A lot different. Especially in the United States, where I live, and other Western cultures.
Regardless of our gender, regardless of our religious (or non-religious) affiliations, regardless of our politics, regardless of which state we live in, and regardless of whether our parents themselves are married, we are mathematically likely to get married, or enter into a long-term relationship with dynamics that approximate marriage.

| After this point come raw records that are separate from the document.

-- ==== Sys2Proof/Tests/Slice0.lean ====
section
/-! SUPPORT. Tests, each one step on a small state, with the expected result from 95_test_vectors.md (the vector's id in the
comment) or from the rule named; the smoke test of WellFormed; and a witness for the hypotheses of each statement. -/

namespace Sys2Proof.Tests

open Sys2Proof.Machine

/-! ## Helpers -/

/-- Reset with the word `w` at 0x3000 and other words in memory. -/
def prog (w : Word) (words : List (Word × Word)) : State :=
  { State.reset with
    mem := Memory.store (words.foldl (fun (m : Memory) c => Memory.store m c.1 c.2) ([] : Memory)) 0x3000 w }

/-- The step answers a next state of which `p` holds. -/
def stepsTo (s : State) (p : State → Bool) : Bool :=
  match step s with
  | .next t => p t
  | .fault _ => false
  | .refused _ => false

/-! ## Well-formedness: an ill-formed term for the one check, at both ends of its range -/

theorem test_wf_refuses_first_service_vector : (Instr.trap 0x20).wf = false := by decide
theorem test_wf_refuses_last_service_vector : (Instr.trap 0x25).wf = false := by decide
theorem test_wf_allows_vectors_beside : (Instr.trap 0x1F).wf = true ∧ (Instr.trap 0x26).wf = true := by decide

/-! ## Decoding: every constructor's word, written out from the formats of 30_encoding.md R83 to R92 -/

-- R83, R84: 0001 ddd sss 0 xx ttt and 0001 ddd sss 1 iiiii
theorem test_decode_addReg : decode 0b0001_011_101_0_00_110 = .addReg .r3 .r5 .r6 := by decide
theorem test_decode_addImm : decode 0b0001_011_101_1_10001 = .addImm .r3 .r5 0b10001 := by decide
theorem test_decode_andReg : decode 0b0101_011_101_0_11_110 = .andReg .r3 .r5 .r6 := by decide
theorem test_decode_andImm : decode 0b0101_011_101_1_01111 = .andImm .r3 .r5 0b01111 := by decide
-- R85: 1001 ddd sss xxxxxx
theorem test_decode_not : decode 0b1001_001_010_111111 = .not .r1 .r2 := by decide
-- R86: 0000 n z p ooooooooo
theorem test_decode_br : decode 0b0000_1_0_1_100000001 = .br true false true 0b100000001 := by decide
theorem test_decode_br_bits : decode 0b0000_0_1_0_000000011 = .br false true false 3 := by decide
-- R87: 1100 xxx sss xxxxxx and 0100 0 xx sss xxxxxx
theorem test_decode_jmp : decode 0b1100_111_011_111111 = .jmp .r3 := by decide
theorem test_decode_jsrr : decode 0b0100_0_11_011_111111 = .jsrr .r3 := by decide
-- R88: 0100 1 ooooooooooo
theorem test_decode_jsr : decode 0b0100_1_10000000001 = .jsr 0b10000000001 := by decide
-- R89: opcode ddd ooooooooo
theorem test_decode_ld : decode 0b0010_110_100000001 = .ld .r6 0b100000001 := by decide
theorem test_decode_ldi : decode 0b1010_110_100000001 = .ldi .r6 0b100000001 := by decide
theorem test_decode_lea : decode 0b1110_110_100000001 = .lea .r6 0b100000001 := by decide
theorem test_decode_st : decode 0b0011_110_100000001 = .st .r6 0b100000001 := by decide
theorem test_decode_sti : decode 0b1011_110_100000001 = .sti .r6 0b100000001 := by decide
-- R90: opcode ddd sss oooooo
theorem test_decode_ldr : decode 0b0110_001_100_100001 = .ldr .r1 .r4 0b100001 := by decide
theorem test_decode_str : decode 0b0111_001_100_100001 = .str .r1 .r4 0b100001 := by decide
-- R91: 1111 xxxx vvvvvvvv
theorem test_decode_trap : decode 0b1111_1010_00100110 = .trap 0x26 := by decide
theorem test_decode_getc : decode 0b1111_0000_00100000 = .getc := by decide
theorem test_decode_out : decode 0b1111_1111_00100001 = .out := by decide
theorem test_decode_puts : decode 0b1111_0000_00100010 = .puts := by decide
theorem test_decode_in : decode 0b1111_0000_00100011 = .inChar := by decide
theorem test_decode_putsp : decode 0b1111_0000_00100100 = .putsp := by decide
theorem test_decode_halt : decode 0b1111_0000_00100101 = .halt := by decide
-- R92: 1000 xxxxxxxxxxxx and 1101 xxxxxxxxxxxx
theorem test_decode_rti : decode 0b1000_111111111111 = .rti := by decide
theorem test_decode_res : decode 0b1101_000100100011 = .res := by decide
theorem test_decode_table_word : decodeTableWord 16 0xF025 = some .halt := by decide
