-- ==== Sys2Proof/Syntax.lean ====
section
/-! DEFINITION. The syntax of Epvel: the operand records of the ten formats (spec 02_clause R38-R48) and one
constructor for every row of spec/opcode_table.json, the 195 instructions first and then the 100 steps of the
machine's engines, whose arguments name the party that acts. -/

namespace Sys2Proof

/-- A slice's two pipes (01_panel R13). -/
inductive Pipe where
  | a
  | b
deriving DecidableEq, Repr

/-- The guard of a word: bits [51:48] (R29, R30). -/
structure Guard where
  inv  : Bool
  pred : BitVec 3
deriving DecidableEq, Repr

/-- Format R (R38). -/
structure FmtR where
  g    : Guard
  mod  : BitVec 3
  d    : BitVec 9
  a    : BitVec 9
  b    : BitVec 9
  c    : BitVec 9
  keep : BitVec 2
  ea   : Bool
  eb   : Bool
  ec   : Bool
  za   : Bool
  zb   : Bool
  zc   : Bool
deriving DecidableEq, Repr

/-- Format I (R39). -/
structure FmtI where
  g   : Guard
  mod : BitVec 3
  d   : BitVec 9
  a   : BitVec 9
  ea  : Bool
  ka  : Bool
  za  : Bool
  imm : BitVec 24
deriving DecidableEq, Repr

/-- Format K (R40). -/
structure FmtK where
  g   : Guard
  mod : BitVec 7
  d   : BitVec 9
  imm : BitVec 32
deriving DecidableEq, Repr

/-- Format L (R41). -/
structure FmtL where
  g     : Guard
  d     : BitVec 9
  a     : BitVec 9
  b     : BitVec 9
  c     : BitVec 9
  table : BitVec 8
deriving DecidableEq, Repr

/-- Format V (R42). -/
structure FmtV where
  g    : Guard
  mod  : BitVec 3
  d    : BitVec 9
  a    : BitVec 9
  conv : BitVec 9
  keep : Bool
  ea   : Bool
  za   : Bool
deriving DecidableEq, Repr

/-- Format B (R43); `ind` is kind 1. -/
structure FmtB where
  g   : Guard
  ind : Bool
  a   : BitVec 9
  off : BitVec 32
deriving DecidableEq, Repr

/-- Format M (R44). -/
structure FmtM where
  g    : Guard
  size : BitVec 3
  d    : BitVec 9
  a    : BitVec 9
  ea   : Bool
  ka   : Bool
  za   : Bool
  off  : BitVec 24
deriving DecidableEq, Repr

/-- Format A (R45). -/
structure FmtA where
  g     : Guard
  op    : BitVec 4
  space : BitVec 2
  ref   : Bool
  pub   : Bool
  d     : BitVec 9
  a     : BitVec 9
  b     : BitVec 9
  c     : BitVec 9
  e     : Bool
deriving DecidableEq, Repr

/-- Format C (R46). -/
structure FmtC where
  g     : Guard
  token : BitVec 6
  buf   : BitVec 4
  wa    : BitVec 6
  wp    : BitVec 6
  v     : BitVec 9
  mod   : BitVec 5
  imm   : BitVec 12
deriving DecidableEq, Repr

/-- Format T (R47). -/
structure FmtT where
  g    : Guard
  tile : BitVec 5
  mask : BitVec 4
  va   : BitVec 9
  vf   : BitVec 9
  q    : BitVec 4
  mod  : BitVec 5
  imm  : BitVec 12
deriving DecidableEq, Repr

/-- Format S (R48). -/
structure FmtS where
  g   : Guard
  idx : BitVec 4
  w   : BitVec 6
  v   : BitVec 9
  mod : BitVec 5
  imm : BitVec 24
deriving DecidableEq, Repr

/-- A Dexyr frame: the header fields of R350 and its payload. -/
structure Frame where
  dmod  : Nat
  ddie  : Nat
  smod  : Nat
  sdie  : Nat
  cls   : Nat
  kind  : Nat
  beats : Nat
  zero  : Nat
  seq   : BitVec 32
  check : BitVec 32
  data  : List Byte
deriving DecidableEq, Repr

In the U.S., 95 percent of people 18 and older are either married, divorced, or planning to marry someday. In other words, marriage DIRECTLY affects and influences 9.5 out of every 10 U.S. adults.
Why?
Well, we can do the whole history-lesson thing even though it’s probably mind-numbingly boring to most people. We can talk about how Western civilization spread and evolved, incorporating beliefs and traditions rooted in Ancient Greece, the Roman Empire, Ancient Israel, and the early Catholic Church, all of which continue to influence a ton of our beliefs, religious and political practices, and cultural traditions today.
OR.
We can simply agree that—just as pre-Wonder Woman Diana grew up surrounded only by women and thusly never conceived of marriage and family as a concept—everyone living in Western, English-speaking societies grows up seeing the VAST majority of people around them dating, getting engaged, getting married, and having children (even if they’re only seeing it depicted on TV and in the movies), resulting in most of us believing: Getting married is just what you do when you’re an adult! It’s what you’re supposed to do, and you’re probably weird if you don’t!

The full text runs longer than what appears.